**EXERCISE**.
Return every line below in which "hname" appears.

Extracted data entries:
-- ==== Sys2Proof/Laws/Decode.lean ====
section
/-! SUPPORT. The operation map row by row, and what a decoded descriptor tells. -/

namespace Sys2Proof

/-- The name of an operation. -/
def Instr.opName : Instr → OpName
  | .write _ _ _ => .write
  | .startRead _ => .startRead
  | .processEvents => .processEvents
  | .isBusy => .isBusy
  | .framePack _ _ _ _ => .framePack
  | .frameUnpack _ => .frameUnpack
  | .pktValid _ => .pktValid
  | .crc8 _ => .crc8
  | .wordFlip _ => .wordFlip
  | .payloadSet _ _ => .payloadSet
  | .payloadSetFlipped _ _ => .payloadSetFlipped
  | .payloadAppend _ _ => .payloadAppend
  | .payloadAppendFlipped _ _ => .payloadAppendFlipped
  | .totalBits _ => .totalBits
  | .txTimeNs _ => .txTimeNs
  | .txDone => .txDone
  | .rxStart => .rxStart
  | .rxWord _ => .rxWord
  | .rxEnd _ _ => .rxEnd

/-- The `OP` byte a name has in the map. -/
def OpName.code : OpName → Byte
  | .write => 0x01 | .startRead => 0x02 | .processEvents => 0x03 | .isBusy => 0x04
  | .framePack => 0x10 | .frameUnpack => 0x11 | .pktValid => 0x12 | .crc8 => 0x13 | .wordFlip => 0x14
  | .payloadSet => 0x15 | .payloadSetFlipped => 0x16 | .payloadAppend => 0x17
  | .payloadAppendFlipped => 0x18 | .totalBits => 0x19 | .txTimeNs => 0x1A
  | .txDone => 0x80 | .rxStart => 0x81 | .rxWord => 0x82 | .rxEnd => 0x83

/-- A row found in a list of map rows stands in it. -/
theorem lookupIn_mem {rows : List (Byte × OpName)} {op : Byte} {name : OpName}
    (h : lookupIn rows op = some name) : (op, name) ∈ rows := by
  induction rows with
  | nil => simp [lookupIn] at h
  | cons row rest ih =>
    obtain ⟨code, n⟩ := row
    unfold lookupIn at h
    split at h
    · rename_i hop; cases h; subst hop; exact .head _
    · exact .tail _ (ih h)

/-- The map's rows are those of `OpName.code`. -/
theorem opMap_codes : ∀ row ∈ opMap, row.1 = row.2.code := by decide

/-- Every name is found under its code. -/
theorem lookupOp_code (name : OpName) : lookupOp name.code = some name := by cases name <;> rfl

/-- An `OP` byte selects a name exactly when it is that name's code. -/
theorem lookupOp_eq_some {op : Byte} {name : OpName} : lookupOp op = some name ↔ op = name.code :=
  ⟨fun h => opMap_codes _ (lookupIn_mem h), fun h => h ▸ lookupOp_code name⟩

/-! What each operand reader accepts. -/

theorem readNone_eq_some {j i : Instr} {os : List Operand} :
    readNone j os = some i ↔ os = [] ∧ j = i := by
  unfold readNone; split <;> simp_all

theorem readWord_eq_some {make : Word → Instr} {i : Instr} {os : List Operand} :
    readWord make os = some i ↔ ∃ w, os = [.u32 w] ∧ make w = i := by
  unfold readWord; split <;> simp_all

theorem readNat_eq_some {make : Nat → Instr} {i : Instr} {os : List Operand} :
    readNat make os = some i ↔ ∃ n, os = [.nat n] ∧ make n = i := by
  unfold readNat; split <;> simp_all

theorem readPacket_eq_some {make : Packet → Instr} {i : Instr} {os : List Operand} :
    readPacket make os = some i ↔ ∃ p, os = [.packet p] ∧ make p = i := by
  unfold readPacket; split <;> simp_all

theorem readWords_eq_some {make : List Word → Instr} {i : Instr} {os : List Operand} :
    readWords make os = some i ↔ ∃ ws, os = [.words ws] ∧ make ws = i := by
  unfold readWords; split <;> simp_all

theorem readPacketWords_eq_some {make : Packet → List Word → Instr} {i : Instr} {os : List Operand} :
    readPacketWords make os = some i ↔ ∃ p ws, os = [.packet p, .words ws] ∧ make p ws = i := by
  unfold readPacketWords; split <;> simp_all

theorem readWrite_eq_some {i : Instr} {os : List Operand} :
    readWrite os = some i ↔ ∃ p a t, os = [.packet p, .bit a, .u32 t] ∧ .write p a t = i := by
  unfold readWrite
  split
  · rename_i p a t
    constructor
    · rintro ⟨⟩; exact ⟨p, a, t, rfl, rfl⟩
    · rintro ⟨_, _, _, h, rfl⟩; cases h; rfl
  · rename_i h
    constructor
    · rintro ⟨⟩
    · rintro ⟨p, a, t, rfl, _⟩; exact (h p a t rfl).elim

theorem readFrameBytes_eq_some {i : Instr} {os : List Operand} :
    readFrameBytes os = some i ↔
      ∃ c r s l, os = [.u8 c, .u8 r, .u8 s, .u8 l] ∧ .framePack c r s l = i := by
  unfold readFrameBytes; split <;> simp_all

theorem readTail_eq_some {i : Instr} {os : List Operand} :
    readTail os = some i ↔ ∃ tc tb, os = [.nat tc, .u32 tb] ∧ .rxEnd tc tb = i := by
  unfold readTail; split <;> simp_all

/-- Everything a decoded descriptor tells: its name, its port, its operands, and that they keep their types. -/
theorem decode_eq_ok {port : Port} {d : Descriptor} {i : Instr} :
    decode port d = .ok i ↔
      ∃ name, lookupOp d.op = some name ∧ portOf d.op = port ∧ readOperands name d.operands = some i ∧
        i.WellFormed := by
  unfold decode
  constructor
  · intro h
    split at h
    · cases h
    · rename_i name hname
      split at h
      · rename_i hport
        split at h
        · cases h
        · rename_i i' hi
          split at h
          · rename_i hwf; cases h; exact ⟨name, hname, hport, hi, hwf⟩
          · cases h
      · cases h
  · rintro ⟨name, hname, hport, hi, hwf⟩
    simp only [hname, hport, hi, if_true]
    rw [if_pos hwf]

/-- The operands of a name make an operation of that name. -/
theorem readOperands_opName {name : OpName} {os : List Operand} {i : Instr}
    (h : readOperands name os = some i) : i.opName = name := by
  cases name <;> simp only [readOperands, readNone_eq_some, readWord_eq_some, readNat_eq_some,
    readPacket_eq_some, readWords_eq_some, readPacketWords_eq_some, readWrite_eq_some,
    readFrameBytes_eq_some, readTail_eq_some] at h <;> obtain ⟨_, h⟩ := h <;>
    first
    | (subst h; rfl)
    | (obtain ⟨_, h⟩ := h; first
        | (subst h; rfl)
        | (obtain ⟨_, h⟩ := h; first
            | (subst h; rfl)
            | (obtain ⟨_, _, rfl⟩ := h; rfl)))

/-- The port of a name, as the map lists it. -/
def OpName.port : OpName → Port
  | .write | .startRead | .processEvents | .isBusy | .framePack | .frameUnpack | .pktValid | .crc8 | .wordFlip
  | .payloadSet | .payloadSetFlipped | .payloadAppend | .payloadAppendFlipped | .totalBits | .txTimeNs => .polling
  | .txDone | .rxStart | .rxWord | .rxEnd => .event

theorem OpName.port_eq (name : OpName) : name.port = portOf name.code := by cases name <;> decide

/-- An operation's port is that of its name. -/
theorem Instr.port_eq (i : Instr) : i.port = i.opName.port := by
  rw [OpName.port_eq]; cases i <;> rfl

/-- What arrives on a port and decodes is an operation of that port, with operands of their types. -/
theorem decode_port {port : Port} {d : Descriptor} {i : Instr} (h : decode port d = .ok i) :
    i.port = port ∧ i.WellFormed := by
  obtain ⟨name, hname, hport, hi, hwf⟩ := decode_eq_ok.1 h
  refine ⟨?_, hwf⟩
  rw [i.port_eq, OpName.port_eq, readOperands_opName hi, ← lookupOp_eq_some.1 hname, hport]

end Sys2Proof
end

**SOLUTION TO THE EXERCISE**.
    · rename_i name hname
          · rename_i hwf; cases h; exact ⟨name, hname, hport, hi, hwf⟩
  · rintro ⟨name, hname, hport, hi, hwf⟩
    simp only [hname, hport, hi, if_true]
  obtain ⟨name, hname, hport, hi, hwf⟩ := decode_eq_ok.1 h
  rw [i.port_eq, OpName.port_eq, readOperands_opName hi, ← lookupOp_eq_some.1 hname, hport]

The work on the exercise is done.